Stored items
------
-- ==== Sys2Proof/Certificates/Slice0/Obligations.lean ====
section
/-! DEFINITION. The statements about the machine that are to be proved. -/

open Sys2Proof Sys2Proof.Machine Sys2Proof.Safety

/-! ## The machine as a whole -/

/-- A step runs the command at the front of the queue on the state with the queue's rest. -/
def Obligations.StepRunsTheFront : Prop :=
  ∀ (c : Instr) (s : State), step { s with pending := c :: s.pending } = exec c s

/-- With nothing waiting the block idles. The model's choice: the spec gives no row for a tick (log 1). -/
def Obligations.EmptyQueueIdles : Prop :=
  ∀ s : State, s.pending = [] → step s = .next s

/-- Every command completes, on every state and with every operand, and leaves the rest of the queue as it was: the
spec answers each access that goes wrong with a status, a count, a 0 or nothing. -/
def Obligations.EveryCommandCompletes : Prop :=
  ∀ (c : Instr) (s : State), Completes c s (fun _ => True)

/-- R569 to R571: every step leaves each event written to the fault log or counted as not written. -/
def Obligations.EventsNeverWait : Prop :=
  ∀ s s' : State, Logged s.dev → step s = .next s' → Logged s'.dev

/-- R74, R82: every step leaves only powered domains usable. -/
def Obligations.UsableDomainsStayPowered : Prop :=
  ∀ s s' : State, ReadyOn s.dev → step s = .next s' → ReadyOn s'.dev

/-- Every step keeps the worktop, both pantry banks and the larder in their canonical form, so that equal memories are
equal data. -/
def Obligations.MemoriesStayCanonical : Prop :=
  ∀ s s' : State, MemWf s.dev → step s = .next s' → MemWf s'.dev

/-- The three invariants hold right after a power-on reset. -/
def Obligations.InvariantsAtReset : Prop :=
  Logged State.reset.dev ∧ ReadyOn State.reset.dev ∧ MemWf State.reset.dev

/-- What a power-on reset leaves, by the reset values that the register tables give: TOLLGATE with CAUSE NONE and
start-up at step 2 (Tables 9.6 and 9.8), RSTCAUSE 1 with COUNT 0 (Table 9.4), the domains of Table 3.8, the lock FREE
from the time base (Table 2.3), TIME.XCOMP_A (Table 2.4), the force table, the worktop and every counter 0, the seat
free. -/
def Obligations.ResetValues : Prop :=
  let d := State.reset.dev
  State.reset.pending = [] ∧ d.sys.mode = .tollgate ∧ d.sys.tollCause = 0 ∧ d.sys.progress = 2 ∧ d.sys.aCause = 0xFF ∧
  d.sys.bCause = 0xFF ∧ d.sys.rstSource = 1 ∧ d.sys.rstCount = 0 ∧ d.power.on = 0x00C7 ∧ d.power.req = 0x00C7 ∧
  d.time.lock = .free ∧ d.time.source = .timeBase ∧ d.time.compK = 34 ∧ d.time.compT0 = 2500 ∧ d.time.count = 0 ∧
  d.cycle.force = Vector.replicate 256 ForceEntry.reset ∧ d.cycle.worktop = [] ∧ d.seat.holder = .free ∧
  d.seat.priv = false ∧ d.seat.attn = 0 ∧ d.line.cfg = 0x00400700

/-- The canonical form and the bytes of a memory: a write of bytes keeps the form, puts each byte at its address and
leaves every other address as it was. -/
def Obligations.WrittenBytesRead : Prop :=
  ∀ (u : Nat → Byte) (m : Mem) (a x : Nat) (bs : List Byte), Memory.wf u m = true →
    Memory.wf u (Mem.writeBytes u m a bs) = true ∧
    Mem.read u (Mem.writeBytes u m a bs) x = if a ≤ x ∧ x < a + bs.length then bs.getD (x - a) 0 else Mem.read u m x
------
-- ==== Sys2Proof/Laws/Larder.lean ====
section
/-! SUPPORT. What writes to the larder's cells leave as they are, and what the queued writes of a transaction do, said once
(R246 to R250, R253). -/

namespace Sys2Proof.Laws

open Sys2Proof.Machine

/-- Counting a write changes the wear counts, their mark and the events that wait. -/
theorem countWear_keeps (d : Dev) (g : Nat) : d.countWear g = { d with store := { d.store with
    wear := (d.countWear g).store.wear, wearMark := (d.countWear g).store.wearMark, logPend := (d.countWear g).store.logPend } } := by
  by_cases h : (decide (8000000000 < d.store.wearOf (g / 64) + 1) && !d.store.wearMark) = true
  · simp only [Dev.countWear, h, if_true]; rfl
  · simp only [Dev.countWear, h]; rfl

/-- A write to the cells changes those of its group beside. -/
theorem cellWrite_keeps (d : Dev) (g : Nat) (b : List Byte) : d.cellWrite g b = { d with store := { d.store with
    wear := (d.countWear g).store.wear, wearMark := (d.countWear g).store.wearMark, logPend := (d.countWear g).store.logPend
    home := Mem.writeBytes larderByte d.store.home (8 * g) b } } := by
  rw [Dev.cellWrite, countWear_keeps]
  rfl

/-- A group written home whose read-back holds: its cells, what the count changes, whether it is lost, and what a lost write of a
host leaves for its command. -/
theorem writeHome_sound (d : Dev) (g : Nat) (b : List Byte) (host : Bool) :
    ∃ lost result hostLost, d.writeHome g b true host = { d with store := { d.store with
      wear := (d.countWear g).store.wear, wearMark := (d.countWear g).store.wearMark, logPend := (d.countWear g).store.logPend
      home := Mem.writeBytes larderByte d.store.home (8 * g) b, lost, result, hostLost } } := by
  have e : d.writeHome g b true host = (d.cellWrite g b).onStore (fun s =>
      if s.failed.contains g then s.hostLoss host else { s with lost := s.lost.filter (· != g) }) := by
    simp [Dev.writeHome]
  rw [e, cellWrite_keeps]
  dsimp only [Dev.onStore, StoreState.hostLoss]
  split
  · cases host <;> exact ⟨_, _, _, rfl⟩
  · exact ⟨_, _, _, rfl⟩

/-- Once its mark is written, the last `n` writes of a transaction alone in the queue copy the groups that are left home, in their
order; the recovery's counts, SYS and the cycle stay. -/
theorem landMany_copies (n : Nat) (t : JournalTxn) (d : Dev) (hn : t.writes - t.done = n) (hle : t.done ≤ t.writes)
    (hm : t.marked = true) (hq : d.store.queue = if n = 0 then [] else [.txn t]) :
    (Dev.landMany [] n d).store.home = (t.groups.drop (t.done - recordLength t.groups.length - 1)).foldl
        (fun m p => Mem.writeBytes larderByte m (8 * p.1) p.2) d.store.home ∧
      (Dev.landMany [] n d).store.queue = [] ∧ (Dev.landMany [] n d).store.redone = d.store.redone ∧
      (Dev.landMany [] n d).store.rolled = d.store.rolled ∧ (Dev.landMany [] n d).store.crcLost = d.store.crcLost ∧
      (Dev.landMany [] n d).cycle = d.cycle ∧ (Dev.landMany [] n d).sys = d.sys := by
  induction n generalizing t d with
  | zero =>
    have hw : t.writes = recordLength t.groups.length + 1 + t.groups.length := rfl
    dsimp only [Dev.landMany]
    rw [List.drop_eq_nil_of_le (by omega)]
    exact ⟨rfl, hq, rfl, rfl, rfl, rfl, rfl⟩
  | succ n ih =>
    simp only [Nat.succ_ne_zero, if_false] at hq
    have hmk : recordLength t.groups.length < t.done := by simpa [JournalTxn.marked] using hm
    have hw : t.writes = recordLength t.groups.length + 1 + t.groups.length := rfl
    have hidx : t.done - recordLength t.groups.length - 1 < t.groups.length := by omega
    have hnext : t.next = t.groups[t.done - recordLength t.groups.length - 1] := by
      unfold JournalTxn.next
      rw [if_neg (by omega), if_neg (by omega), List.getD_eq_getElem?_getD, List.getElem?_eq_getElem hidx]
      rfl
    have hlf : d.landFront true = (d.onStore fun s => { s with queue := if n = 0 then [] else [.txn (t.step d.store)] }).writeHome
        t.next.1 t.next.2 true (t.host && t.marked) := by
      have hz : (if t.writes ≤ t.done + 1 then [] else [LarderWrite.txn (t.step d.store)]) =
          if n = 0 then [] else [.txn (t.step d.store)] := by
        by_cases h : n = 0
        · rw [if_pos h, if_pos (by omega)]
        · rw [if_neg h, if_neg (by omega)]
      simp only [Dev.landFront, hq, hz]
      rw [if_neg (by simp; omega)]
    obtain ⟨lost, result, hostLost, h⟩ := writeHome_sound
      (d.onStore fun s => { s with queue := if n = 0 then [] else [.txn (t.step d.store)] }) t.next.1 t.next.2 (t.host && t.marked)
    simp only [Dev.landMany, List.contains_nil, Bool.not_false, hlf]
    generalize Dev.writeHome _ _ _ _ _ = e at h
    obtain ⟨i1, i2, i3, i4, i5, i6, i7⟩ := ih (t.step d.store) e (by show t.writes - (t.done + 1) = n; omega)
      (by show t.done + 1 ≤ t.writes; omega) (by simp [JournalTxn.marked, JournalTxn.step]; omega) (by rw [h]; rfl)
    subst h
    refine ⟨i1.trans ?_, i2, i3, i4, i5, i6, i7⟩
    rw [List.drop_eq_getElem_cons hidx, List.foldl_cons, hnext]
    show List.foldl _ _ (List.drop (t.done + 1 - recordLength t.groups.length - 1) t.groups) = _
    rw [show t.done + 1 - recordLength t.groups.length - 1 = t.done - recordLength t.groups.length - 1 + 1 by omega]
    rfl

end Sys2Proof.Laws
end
------
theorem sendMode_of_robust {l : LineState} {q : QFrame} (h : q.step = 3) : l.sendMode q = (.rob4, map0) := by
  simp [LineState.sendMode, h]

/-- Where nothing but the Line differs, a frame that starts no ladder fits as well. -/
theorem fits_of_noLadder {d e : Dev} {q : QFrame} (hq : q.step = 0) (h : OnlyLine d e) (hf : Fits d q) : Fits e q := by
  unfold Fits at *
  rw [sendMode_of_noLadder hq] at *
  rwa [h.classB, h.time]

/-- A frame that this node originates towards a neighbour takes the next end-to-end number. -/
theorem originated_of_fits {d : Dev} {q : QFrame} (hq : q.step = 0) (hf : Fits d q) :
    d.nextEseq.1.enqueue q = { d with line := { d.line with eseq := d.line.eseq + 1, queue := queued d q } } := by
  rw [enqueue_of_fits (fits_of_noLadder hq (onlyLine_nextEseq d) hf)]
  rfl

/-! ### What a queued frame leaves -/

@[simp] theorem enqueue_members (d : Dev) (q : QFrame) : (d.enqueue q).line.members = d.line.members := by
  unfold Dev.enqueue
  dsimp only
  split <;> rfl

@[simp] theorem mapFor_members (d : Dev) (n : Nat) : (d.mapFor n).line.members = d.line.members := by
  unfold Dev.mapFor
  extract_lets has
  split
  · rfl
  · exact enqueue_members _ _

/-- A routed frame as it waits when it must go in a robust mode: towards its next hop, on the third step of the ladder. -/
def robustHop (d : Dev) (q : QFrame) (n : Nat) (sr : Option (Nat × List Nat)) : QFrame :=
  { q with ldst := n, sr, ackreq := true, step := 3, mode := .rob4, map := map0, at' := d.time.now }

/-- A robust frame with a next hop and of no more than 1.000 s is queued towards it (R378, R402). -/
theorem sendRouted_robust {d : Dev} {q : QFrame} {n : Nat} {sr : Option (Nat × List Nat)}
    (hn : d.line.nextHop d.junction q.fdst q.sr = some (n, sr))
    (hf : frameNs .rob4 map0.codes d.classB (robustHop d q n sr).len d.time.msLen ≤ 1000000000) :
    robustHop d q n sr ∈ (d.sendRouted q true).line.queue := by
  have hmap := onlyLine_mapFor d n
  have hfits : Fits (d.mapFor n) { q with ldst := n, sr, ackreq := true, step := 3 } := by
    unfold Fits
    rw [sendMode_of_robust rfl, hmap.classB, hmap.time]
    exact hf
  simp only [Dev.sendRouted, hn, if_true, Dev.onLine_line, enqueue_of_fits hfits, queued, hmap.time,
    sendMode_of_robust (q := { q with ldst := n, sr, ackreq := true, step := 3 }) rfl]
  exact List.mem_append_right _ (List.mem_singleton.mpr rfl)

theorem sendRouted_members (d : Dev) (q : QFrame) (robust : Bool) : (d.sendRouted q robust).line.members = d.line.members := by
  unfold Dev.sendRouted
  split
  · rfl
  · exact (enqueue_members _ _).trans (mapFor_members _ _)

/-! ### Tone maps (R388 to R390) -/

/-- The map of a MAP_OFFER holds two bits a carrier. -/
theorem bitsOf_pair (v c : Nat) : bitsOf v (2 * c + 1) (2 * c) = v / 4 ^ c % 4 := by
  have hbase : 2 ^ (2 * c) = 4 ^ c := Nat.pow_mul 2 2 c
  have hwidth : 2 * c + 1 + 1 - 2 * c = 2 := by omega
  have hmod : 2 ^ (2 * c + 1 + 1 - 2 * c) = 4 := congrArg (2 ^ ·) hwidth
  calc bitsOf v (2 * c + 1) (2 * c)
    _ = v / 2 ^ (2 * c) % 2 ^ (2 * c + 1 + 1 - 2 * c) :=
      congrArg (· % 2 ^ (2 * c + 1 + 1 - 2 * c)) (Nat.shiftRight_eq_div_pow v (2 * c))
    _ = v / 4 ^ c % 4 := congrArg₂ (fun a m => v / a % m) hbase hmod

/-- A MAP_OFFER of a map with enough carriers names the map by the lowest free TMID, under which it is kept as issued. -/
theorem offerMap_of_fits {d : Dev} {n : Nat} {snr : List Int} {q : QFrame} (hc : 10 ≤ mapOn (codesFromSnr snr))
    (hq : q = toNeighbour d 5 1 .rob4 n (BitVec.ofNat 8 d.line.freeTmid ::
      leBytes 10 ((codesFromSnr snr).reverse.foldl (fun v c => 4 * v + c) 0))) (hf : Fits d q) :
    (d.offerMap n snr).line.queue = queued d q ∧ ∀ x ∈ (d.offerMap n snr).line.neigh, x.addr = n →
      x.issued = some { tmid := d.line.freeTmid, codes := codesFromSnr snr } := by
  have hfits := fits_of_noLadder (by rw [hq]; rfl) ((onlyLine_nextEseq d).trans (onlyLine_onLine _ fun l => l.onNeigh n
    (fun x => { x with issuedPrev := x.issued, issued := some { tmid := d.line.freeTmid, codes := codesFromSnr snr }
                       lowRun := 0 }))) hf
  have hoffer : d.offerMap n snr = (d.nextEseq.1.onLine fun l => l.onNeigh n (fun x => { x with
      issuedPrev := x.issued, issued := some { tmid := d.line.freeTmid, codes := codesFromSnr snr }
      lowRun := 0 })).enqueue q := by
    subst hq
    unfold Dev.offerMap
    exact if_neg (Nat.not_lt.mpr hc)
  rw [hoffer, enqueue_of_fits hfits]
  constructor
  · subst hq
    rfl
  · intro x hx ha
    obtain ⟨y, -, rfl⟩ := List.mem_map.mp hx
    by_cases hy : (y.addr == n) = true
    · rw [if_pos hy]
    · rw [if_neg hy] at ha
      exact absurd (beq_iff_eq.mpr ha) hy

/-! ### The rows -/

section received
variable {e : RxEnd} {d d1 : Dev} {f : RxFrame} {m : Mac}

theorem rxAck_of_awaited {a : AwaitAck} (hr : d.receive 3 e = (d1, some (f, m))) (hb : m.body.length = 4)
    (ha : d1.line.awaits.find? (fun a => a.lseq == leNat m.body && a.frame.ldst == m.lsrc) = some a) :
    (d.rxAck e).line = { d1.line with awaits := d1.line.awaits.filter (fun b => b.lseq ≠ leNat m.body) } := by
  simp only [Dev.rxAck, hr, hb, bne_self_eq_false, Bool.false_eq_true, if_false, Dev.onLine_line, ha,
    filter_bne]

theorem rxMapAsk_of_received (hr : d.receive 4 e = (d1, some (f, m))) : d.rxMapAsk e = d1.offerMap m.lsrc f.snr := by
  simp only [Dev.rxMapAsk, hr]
------
Prompt:
Which of the lines above hold the string "writes"? Pick each of them out.

Answer:
/-! SUPPORT. What writes to the larder's cells leave as they are, and what the queued writes of a transaction do, said once
/-- Once its mark is written, the last `n` writes of a transaction alone in the queue copy the groups that are left home, in their
theorem landMany_copies (n : Nat) (t : JournalTxn) (d : Dev) (hn : t.writes - t.done = n) (hle : t.done ≤ t.writes)
    have hw : t.writes = recordLength t.groups.length + 1 + t.groups.length := rfl
    have hw : t.writes = recordLength t.groups.length + 1 + t.groups.length := rfl
      have hz : (if t.writes ≤ t.done + 1 then [] else [LarderWrite.txn (t.step d.store)]) =
    obtain ⟨i1, i2, i3, i4, i5, i6, i7⟩ := ih (t.step d.store) e (by show t.writes - (t.done + 1) = n; omega)
      (by show t.done + 1 ≤ t.writes; omega) (by simp [JournalTxn.marked, JournalTxn.step]; omega) (by rw [h]; rfl)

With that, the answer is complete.